1) The name commonly given to Norman landholders on the Welsh border.
(MEDIEV-L. Medieval Terms)

2) Lord of a border district, such as the boundaries of Wales and Scotland.
(Gies, Joseph and Francis. Life in a Medieval Castle, 230)

3) A lord of a frontier territory as in Wales where he had considerable independence.
(Seward, Desmond. Henry V: The Scourge of God, 223)

*term definitions retrieved from Netserf’s Medieval Glossary (http://www.netserf.org/Glossary)

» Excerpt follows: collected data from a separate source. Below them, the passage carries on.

-- ==== Sys2Proof/Laws/Ops.lean ====
section
/-! SUPPORT. One lemma for each shared operation that says once everything it can do. -/

namespace Sys2Proof.Machine

variable {s t s' : State} {ev : Event} {ch : Bool} {k : StationId}

/-- All the transitions of the monitor (44_conflict_monitor.md R122 to R124). -/
theorem monitorNext_cases {c : Config} {x : Bool} {now : Time} {m m' : Monitor}
    (h : monitorNext c x ch now m = some (m', ev)) :
    (m.mstate = .clear ∧ x = false ∧ m' = m ∧ ev = .noEvent) ∨
    (m.mstate = .clear ∧ x = true ∧ m' = ⟨.holding, now⟩ ∧ ev = .noEvent) ∨
    (m.mstate = .holding ∧ x = false ∧ m' = ⟨.clear, m.since⟩ ∧ ev = .noEvent) ∨
    (m.mstate = .holding ∧ x = true ∧ ch = true ∧ m' = ⟨.holding, now⟩ ∧ ev = .noEvent) ∨
    (m.mstate = .holding ∧ x = true ∧ ch = false ∧ holdExpired c now m.since = true ∧
      m' = ⟨.alerting, m.since⟩ ∧ ev = .raise) ∨
    (m.mstate = .holding ∧ x = true ∧ ch = false ∧ holdExpired c now m.since = false ∧ m' = m ∧ ev = .noEvent) ∨
    (m.mstate = .alerting ∧ x = false ∧ m' = ⟨.clear, m.since⟩ ∧ ev = .clear) ∨
    (m.mstate = .alerting ∧ x = true ∧ m' = m ∧ ev = .noEvent) := by
  obtain ⟨ms, since⟩ := m
  cases ms <;> cases x <;> cases ch <;> cases he : holdExpired c now since <;>
    simp [monitorNext, he] at h ⊢ <;> simp [← h.1, ← h.2]

/-- The evaluation writes `MON` alone, by the monitor's transition. -/
theorem evaluate_cases (h : evaluate ch s = some (s', ev)) :
    ∃ m, s' = s.withMon m ∧
      monitorNext s.cfg (conflicts s.cfg s.st1.band s.st2.band) ch s.now s.mon = some (m, ev) := by
  simp only [evaluate, Option.map_eq_some_iff] at h
  obtain ⟨⟨m, ev'⟩, hm, he⟩ := h
  cases he
  exact ⟨m, rfl, hm⟩

/-- The evaluation answers but in the reserved encoding. -/
theorem evaluate_isSome (ch : Bool) (h : s.mon.mstate ≠ .reserved) : (evaluate ch s).isSome = true := by
  simp only [evaluate, Option.isSome_map]
  generalize conflicts s.cfg s.st1.band s.st2.band = x
  revert h
  generalize s.mon = m
  intro h
  obtain ⟨ms, since⟩ := m
  cases ms <;> cases x <;> simp [monitorNext] at h ⊢
  repeat' split
  all_goals rfl

@[simp] theorem raiseFrameError_eq (e : FrameError) (n : BitVec 2) (s : State) :
    raiseFrameError e n s = .next (s.withOut (errorOut e n)) := rfl

/-- What storing a decoded frequency can do (43_station_processor.md R111). -/
theorem updateBand_cases {v : Word} (h : updateBand k v s = .next t) :
    (bandFor s.cfg v = (s.station k).band ∧ t = s.withOut (freqOut k v (s.station k).band .noEvent)) ∨
    (bandFor s.cfg v ≠ (s.station k).band ∧ ∃ s' ev,
      evaluate true (s.withStation k { s.station k with band := bandFor s.cfg v, lastChange := s.now }) =
        some (s', ev) ∧ t = s'.withOut (freqOut k v (bandFor s.cfg v) ev)) := by
  simp only [updateBand] at h
  split at h
  · rename_i hb
    cases h
    exact .inl ⟨hb, by rw [hb]⟩
  · rename_i hb
    split at h
    · rename_i s' ev he
      cases h
      exact .inr ⟨hb, s', ev, he, rfl⟩
    · cases h

/-- What a frequency command can do (43_station_processor.md R111). -/
theorem applyFreq_cases {data : List Byte} (h : applyFreq k data s = .next t) :
    (data.length = 0 ∧ t = s.withOut (ignoredOut k)) ∨
    ((data.length ≠ 0 ∧ data.length ≠ freqDataSize ∨
        data.length = freqDataSize ∧ (decodeFrequency data).1 = true) ∧
      t = s.withOut (errorOut .badEncoding (stationCode k))) ∨
    (data.length = freqDataSize ∧ (decodeFrequency data).1 = false ∧
      updateBand k (decodeFrequency data).2 s = .next t) := by
  simp only [applyFreq] at h
  split at h
  · cases h; exact .inl ⟨by assumption, rfl⟩
  · split at h
    · cases h; exact .inr (.inl ⟨.inl ⟨by assumption, by assumption⟩, rfl⟩)
    · rename_i _ hl
      have hl : data.length = freqDataSize := by simpa using hl
      split at h
      · cases h; exact .inr (.inl ⟨.inr ⟨hl, by assumption⟩, rfl⟩)
      · rename_i hb
        exact .inr (.inr ⟨hl, by simpa using hb, h⟩)

/-- What a mode command can do (43_station_processor.md R114). -/
theorem applyMode_cases {data : List Byte} (h : applyMode k data s = .next t) :
    (data = [] ∧ t = s.withOut (ignoredOut k)) ∨
    (∃ m, data = [m] ∧ t = (s.withStation k { s.station k with
        mode := decodeMode s.cfg m, filter := 0, filterValid := false }).withOut (modeOut k (decodeMode s.cfg m))) ∨
    (∃ m f, data = [m, f] ∧ t = (s.withStation k { s.station k with
        mode := decodeMode s.cfg m, filter := f, filterValid := true }).withOut (modeOut k (decodeMode s.cfg m))) ∨
    (3 ≤ data.length ∧ t = s.withOut (errorOut .badEncoding (stationCode k))) := by
  match data, h with
  | [], h => cases h; exact .inl ⟨rfl, rfl⟩
  | [m], h => cases h; exact .inr (.inl ⟨m, rfl, rfl⟩)
  | [m, f], h => cases h; exact .inr (.inr (.inl ⟨m, f, rfl, rfl⟩))
  | _ :: _ :: _ :: _, h => cases h; exact .inr (.inr (.inr ⟨by simp, rfl⟩))

/-- Everything a command can do, whichever it is: report only; store a mode; or store a band and evaluate. -/
theorem exec_cases {i : Instr} (h : exec i s = .next t) :
    ∃ k, k = stationOf s.cfg i.src ∧
      ((∃ o, t = s.withOut o ∧ (o = ignoredOut k ∨ o = errorOut .badEncoding (stationCode k) ∨
          ∃ v, bandFor s.cfg v = (s.station k).band ∧ o = freqOut k v (s.station k).band .noEvent)) ∨
       (∃ m f fv, (fv = true ∨ f = 0) ∧ t = (s.withStation k { s.station k with
          mode := decodeMode s.cfg m, filter := f, filterValid := fv }).withOut (modeOut k (decodeMode s.cfg m))) ∨
       (∃ v s' ev, bandFor s.cfg v ≠ (s.station k).band ∧
          evaluate true (s.withStation k { s.station k with band := bandFor s.cfg v, lastChange := s.now }) =
            some (s', ev) ∧ t = s'.withOut (freqOut k v (bandFor s.cfg v) ev))) := by
  refine ⟨_, rfl, ?_⟩
  have hf : ∀ {k data}, applyFreq k data s = .next t →
      ((∃ o, t = s.withOut o ∧ (o = ignoredOut k ∨ o = errorOut .badEncoding (stationCode k) ∨
          ∃ v, bandFor s.cfg v = (s.station k).band ∧ o = freqOut k v (s.station k).band .noEvent)) ∨
       (∃ v s' ev, bandFor s.cfg v ≠ (s.station k).band ∧
          evaluate true (s.withStation k { s.station k with band := bandFor s.cfg v, lastChange := s.now }) =
            some (s', ev) ∧ t = s'.withOut (freqOut k v (bandFor s.cfg v) ev))) := by
    intro k data h
    rcases applyFreq_cases h with ⟨_, rfl⟩ | ⟨_, rfl⟩ | ⟨_, _, hu⟩
    · exact .inl ⟨_, rfl, .inl rfl⟩
    · exact .inl ⟨_, rfl, .inr (.inl rfl)⟩
    · rcases updateBand_cases hu with ⟨hb, rfl⟩ | ⟨hb, s', ev, he, rfl⟩
      · exact .inl ⟨_, rfl, .inr (.inr ⟨_, hb, rfl⟩)⟩
      · exact .inr ⟨_, s', ev, hb, he, rfl⟩
  have hm : ∀ {k data}, applyMode k data s = .next t →
      ((∃ o, t = s.withOut o ∧ (o = ignoredOut k ∨ o = errorOut .badEncoding (stationCode k))) ∨
       (∃ m f fv, (fv = true ∨ f = 0) ∧ t = (s.withStation k { s.station k with
          mode := decodeMode s.cfg m, filter := f, filterValid := fv }).withOut
            (modeOut k (decodeMode s.cfg m)))) := by
    intro k data h
    rcases applyMode_cases h with ⟨_, rfl⟩ | ⟨m, _, rfl⟩ | ⟨m, f, _, rfl⟩ | ⟨_, rfl⟩
    · exact .inl ⟨_, rfl, .inl rfl⟩
    · exact .inr ⟨m, 0, false, .inr rfl, rfl⟩
    · exact .inr ⟨m, f, true, .inl rfl, rfl⟩
    · exact .inl ⟨_, rfl, .inr rfl⟩
  cases i with
  | sendFreq _ src data => exact (hf h).imp_right .inr
  | queryFreq _ src data => exact (hf h).imp_right .inr
  | sendMode _ src data =>
    rcases hm h with ⟨o, ht, ho⟩ | hu
    · exact .inl ⟨o, ht, ho.imp_right .inl⟩
    · exact .inr (.inl hu)
  | queryMode _ src data =>
    rcases hm h with ⟨o, ht, ho⟩ | hu
    · exact .inl ⟨o, ht, ho.imp_right .inl⟩
    · exact .inr (.inl hu)
  | other _ src _ _ => cases h; exact .inl ⟨_, rfl, .inl rfl⟩

/-- What processing a frame can do (43_station_processor.md R118). -/
theorem processFrame_cases {f : List Byte} (h : processFrame f s = .next t) :
    (∃ e, decode s.cfg f = .err e ∧ t = s.withOut (errorOut e 0)) ∨
    (∃ i, decode s.cfg f = .ok i ∧ exec i s = .next t) := by
  simp only [processFrame] at h
  split at h
  · exact .inr ⟨_, by assumption, h⟩
  · cases h; exact .inl ⟨_, by assumption, rfl⟩

/-- What one byte can make of an assembler (40_frame_decoder.md R78 to R83). -/
theorem assembleByte_cases {maxLen : Nat} {b : Byte} {a a' : Assembler} {r : AsmResult}
    (h : assembleByte maxLen b a = some (a', r)) :
    (a.astate = .hunt ∧ a' = huntByte b a ∧ r = .quiet) ∨
    (a.astate = .sync1 ∧ b = startOfMsg ∧ a' = ⟨.body, 2, a.buf.set 1 startOfMsg⟩ ∧ r = .quiet) ∨
    (a.astate = .sync1 ∧ b ≠ startOfMsg ∧ a' = ⟨.hunt, 0, a.buf⟩ ∧ r = .quiet) ∨
    (a.astate = .body ∧ a.cnt = maxLen ∧ a' = huntByte b ⟨.hunt, 0, a.buf⟩ ∧ r = .badFraming) ∨
    (a.astate = .body ∧ a.cnt ≠ maxLen ∧ b = startOfMsg ∧ a' = ⟨.sync1, 1, a.buf.set 0 startOfMsg⟩ ∧
      r = .badFraming) ∨
    (a.astate = .body ∧ a.cnt ≠ maxLen ∧ b = endOfMsg ∧ a' = ⟨.hunt, 0, a.buf.set a.cnt endOfMsg⟩ ∧
      r = .frame ((a.buf.set a.cnt endOfMsg).take (a.cnt + 1))) ∨
    (a.astate = .body ∧ a.cnt ≠ maxLen ∧ b ≠ startOfMsg ∧ b ≠ endOfMsg ∧
      a' = ⟨.body, a.cnt + 1, a.buf.set a.cnt b⟩ ∧ r = .quiet) := by
  unfold assembleByte at h
  split at h
  · cases h; simp [*]
  · split at h <;> cases h <;> simp [*]
  · split at h
    · cases h; simp [*]
    · split at h
      · cases h; simp [*]
      · split at h <;> cases h <;> simp [*]
  · cases h

/-- What a FEED can do (45_interface_ops.md R132). -/
theorem feedOp_cases {l : Nat} {b : Byte} (h : feedOp l b s = .next t) :
    l < s.cfg.nLinks ∧ ∃ a a' r, s.asms[l]? = some a ∧ assembleByte s.cfg.maxFrameLen b a = some (a', r) ∧
      finishAssembly r (s.withAsm l a') = .next t := by
  unfold feedOp at h
  split at h
  · cases h
  · refine ⟨by omega, ?_⟩
    split at h
    · cases h
    · split at h
      · cases h
      · exact ⟨_, _, _, by assumption, by assumption, h⟩

/-- What a TICK can do (45_interface_ops.md R134). -/
theorem tickOp_cases (h : tickOp s = .next t) :
    ∃ s' ev, evaluate false s = some (s', ev) ∧ t = s'.withOut (eventOut ev) := by
  unfold tickOp at h
  split at h
  · cases h; exact ⟨_, _, by assumption, rfl⟩
  · cases h

/-- What a step can do (45_interface_ops.md R137): nothing where no operation is pending, or that operation's own
effect. -/
theorem stepPending_cases (h : stepPending s = .next t) :
    s.cfg.wf = true ∧
      ((s.pending = [] ∧ t = s) ∨
       ∃ op rest, s.pending = op :: rest ∧ (s.wasReset = true ∨ op = .reset) ∧
         (s.wasReset = true → s.hasReservedCode = false) ∧ applyOp op (s.withPending rest) = .next t) := by
  unfold stepPending at h
  split at h
  · refine ⟨by assumption, ?_⟩
    split at h
    · cases h; exact .inl ⟨by assumption, rfl⟩
    · rename_i op rest hp
      unfold hostStep at h
      refine .inr ⟨op, rest, hp, ?_⟩
      split at h
      · cases h
      · rename_i h1
        split at h
        · cases h
        · rename_i h2
          simp only [withPending_wasReset, State.hasReservedCode, withPending_mon, withPending_asms] at h1 h2
          refine ⟨?_, ?_, h⟩
          · cases hw : s.wasReset
            · exact .inr (by simpa [hw] using h1)
            · exact .inl rfl
          · intro hw
            rw [hw, Bool.true_and, Bool.not_eq_true] at h2
            exact h2
  · cases h

end Sys2Proof.Machine
end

From Matthew of Westminster on Simon de Montfort’s Rebellion, 1265

There was but little mention made for a year of the deliverance of Edward, the king’s eldest son, until he himself, as the price of his release, gave his palatine county of Chester to the aforesaid earl of Leicester, and thus he purchased his liberation from the imprisonment and custody of the knights, his enemies. No one can adequately relate the condition of the nobles of the Marches, and the persecutions which they endured for a year and more. But when the earl of Leicester endeavored to banish these lords marchers into Ireland, they, entering the camp of the king’s eldest son, on the extreme borders of Wales, plundered the Welsh castles of their enemies before mentioned, and thus furnished themselves with the necessary supplies…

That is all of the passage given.